Day 3 – First Session – Time and Space

Talk 1 – Supporting Literary Scholars with Data Mining and Visual Interfaces:

visual interfaces: accessible, provacative

text mining just beginning in the humanities

nora project: http://www.noraproject.org

systems today provide access not necessarily text analysis

text analysis – new area; classificiation problems; scholars typically need assistance;

other work being done to visualize metadata;

users: small group of computer programmers; broad base of scholars uninterested in computational tools themselves, but doing the work

users' needs: classifying documents; reading; finding indicators – what makes a document fall into one class or another

case study: emily dickinson's letters; 300 xml encoded documents


manual classificaiton -> automatic classification -> correlations with document metadata

manually rate documents through system ; this serves as training set for data mining classifier

start analysis -> data mining algorithm determines likelihood and ratio of being in 1 class or another

manual classification takes a bit of time;

found that the word indicators were not as helpful as the computational probability

after classificaiton want to understand relationship btw the documents you've classified. look for correlations

uses naive bayes algorithm;

Talk 2 – Time Period Directories

search in humanities – chronology, geo, bio, subject

trying to develop search capabilities to search 4 facets

want to try use metadata as infrastructure; search across genres

what metadata to use for temporal aspect? chronology?

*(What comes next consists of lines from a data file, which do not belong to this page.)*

-- ==== Sys2Proof/Laws/PerInstr.lean ====
section
/-! SUPPORT. Per-instruction laws: the fields of every format survive packing, and every operation word reads back as the
operation it encodes; an event has no word. -/
namespace Sys2Proof

theorem extract_high {m n : Nat} (x : BitVec m) (y : BitVec n) (k l : Nat) (h : n ≤ k) :
    (x ++ y).extractLsb' k l = x.extractLsb' (k - n) l := by
  ext i hi
  simp only [BitVec.getElem_extractLsb', BitVec.getLsbD_append]
  rw [if_neg (by omega), show k + i - n = k - n + i by omega]
theorem extract_low {m n : Nat} (x : BitVec m) (y : BitVec n) (k l : Nat) (h : k + l ≤ n) :
    (x ++ y).extractLsb' k l = y.extractLsb' k l := by
  ext i hi
  simp only [BitVec.getElem_extractLsb', BitVec.getLsbD_append]
  rw [if_pos (by omega)]
theorem extract_all {m : Nat} (x : BitVec m) (k : Nat) (h : k = 0) : x.extractLsb' k m = x := by
  subst h; ext i hi; simp

theorem SR.ofWord_pack (p : BitVec 16) (f : SR) : SR.ofWord (p ++ f.pack) = f := by
  obtain ⟨sd, sa, sb, sc, fn, lo⟩ := f
  simp only [SR.ofWord, SR.pack, SR.mk.injEq]
  refine ⟨?_, ?_, ?_, ?_, ?_, ?_⟩ <;>
    simp (disch := omega) only [extract_high, extract_low, extract_all]
theorem SI.ofWord_pack (p : BitVec 16) (f : SI) : SI.ofWord (p ++ f.pack) = f := by
  obtain ⟨sd, sa, fn, imm⟩ := f
  simp only [SI.ofWord, SI.pack, SI.mk.injEq]
  refine ⟨?_, ?_, ?_, ?_⟩ <;>
    simp (disch := omega) only [extract_high, extract_low, extract_all]
theorem BR.ofWord_pack (p : BitVec 16) (f : BR) : BR.ofWord (p ++ f.pack) = f := by
  obtain ⟨sa, cc, ex, imm⟩ := f
  simp only [BR.ofWord, BR.pack, BR.mk.injEq]
  refine ⟨?_, ?_, ?_, ?_⟩ <;>
    simp (disch := omega) only [extract_high, extract_low, extract_all]
theorem V2.ofWord_pack (p : BitVec 16) (f : V2) : V2.ofWord (p ++ f.pack) = f := by
  obtain ⟨vd, va, vb, fp, ha, hb, rm, fn⟩ := f
  simp only [V2.ofWord, V2.pack, V2.mk.injEq]
  refine ⟨?_, ?_, ?_, ?_, ?_, ?_, ?_, ?_⟩ <;>
    simp (disch := omega) only [extract_high, extract_low, extract_all]
theorem V3.ofWord_pack (p : BitVec 16) (f : V3) : V3.ofWord (p ++ f.pack) = f := by
  obtain ⟨vd, va, vb, fp, ha, vc⟩ := f
  simp only [V3.ofWord, V3.pack, V3.mk.injEq]
  refine ⟨?_, ?_, ?_, ?_, ?_, ?_⟩ <;>
    simp (disch := omega) only [extract_high, extract_low, extract_all]
theorem VI.ofWord_pack (p : BitVec 16) (f : VI) : VI.ofWord (p ++ f.pack) = f := by
  obtain ⟨vd, imm, fp, lo⟩ := f
  simp only [VI.ofWord, VI.pack, VI.mk.injEq]
  refine ⟨?_, ?_, ?_, ?_⟩ <;>
    simp (disch := omega) only [extract_high, extract_low, extract_all]
theorem MF.ofWord_pack (p : BitVec 16) (f : MF) : MF.ofWord (p ++ f.pack) = f := by
  obtain ⟨ri, acc, pert, trb, bias, act, atab, rq, rr, sa, sb, lo⟩ := f
  simp only [MF.ofWord, MF.pack, MF.mk.injEq]
  refine ⟨?_, ?_, ?_, ?_, ?_, ?_, ?_, ?_, ?_, ?_, ?_, ?_⟩ <;>
    simp (disch := omega) only [extract_high, extract_low, extract_all]
theorem CF.ofWord_pack (p : BitVec 16) (f : CF) : CF.ofWord (p ++ f.pack) = f := by
  obtain ⟨rr, sa, sb, sc, sd, hr, sco, sz, bypass, noAlloc, lo⟩ := f
  simp only [CF.ofWord, CF.pack, CF.mk.injEq]
  refine ⟨?_, ?_, ?_, ?_, ?_, ?_, ?_, ?_, ?_, ?_, ?_⟩ <;>
    simp (disch := omega) only [extract_high, extract_low, extract_all]
theorem WF.ofWord_pack (p : BitVec 16) (f : WF) : WF.ofWord (p ++ f.pack) = f := by
  obtain ⟨st, dl, esc, sa, sb, imm⟩ := f
  simp only [WF.ofWord, WF.pack, WF.mk.injEq]
  refine ⟨?_, ?_, ?_, ?_, ?_, ?_⟩ <;>
    simp (disch := omega) only [extract_high, extract_low, extract_all]
theorem XF.ofWord_pack (p : BitVec 16) (f : XF) : XF.ofWord (p ++ f.pack) = f := by
  obtain ⟨sd, sa, csr, imm⟩ := f
  simp only [XF.ofWord, XF.pack, XF.mk.injEq]
  refine ⟨?_, ?_, ?_, ?_⟩ <;>
    simp (disch := omega) only [extract_high, extract_low, extract_all]
theorem Head.opcode_pack (h : Head) (o : BitVec 8) (r : BitVec 48) : (h.pack o ++ r).extractLsb' 56 8 = o := by
  unfold Head.pack
  simp (disch := omega) only [extract_high, extract_all]
theorem Head.fields_pack (h : Head) (o : BitVec 8) (r : BitVec 48) :
    ({ slot := h.slot, gk := (h.pack o ++ r).extractLsb' 51 5, gs := (h.pack o ++ r).extractLsb' 48 3 } : Head) = h := by
  obtain ⟨sl, gk, gs⟩ := h
  simp only [Head.pack, Head.mk.injEq, true_and]
  refine ⟨?_, ?_⟩ <;>
    simp (disch := omega) only [extract_high, extract_low, extract_all]

/-- An operation whose word is read back whole. -/
def Laws.Encoding.Statement (i : Instr) : Prop := ∀ x w, encode i = some (x, w) → readWord x w = some i

namespace Laws.Encoding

date/time standards, hard to put on a timeline

named time period problems: unstable; multiple names; ambiguous; how to disambiguate between periods and dates; all problems occur with places as well

place name gazatteer; use structure – associate witha date and associate where it happened and the time of event -> this becomes the time period directory

this was then put into an xml schema

prototype developed from LC SH authority records


map interface: location data and puts on a map

timeline browse

country browse – list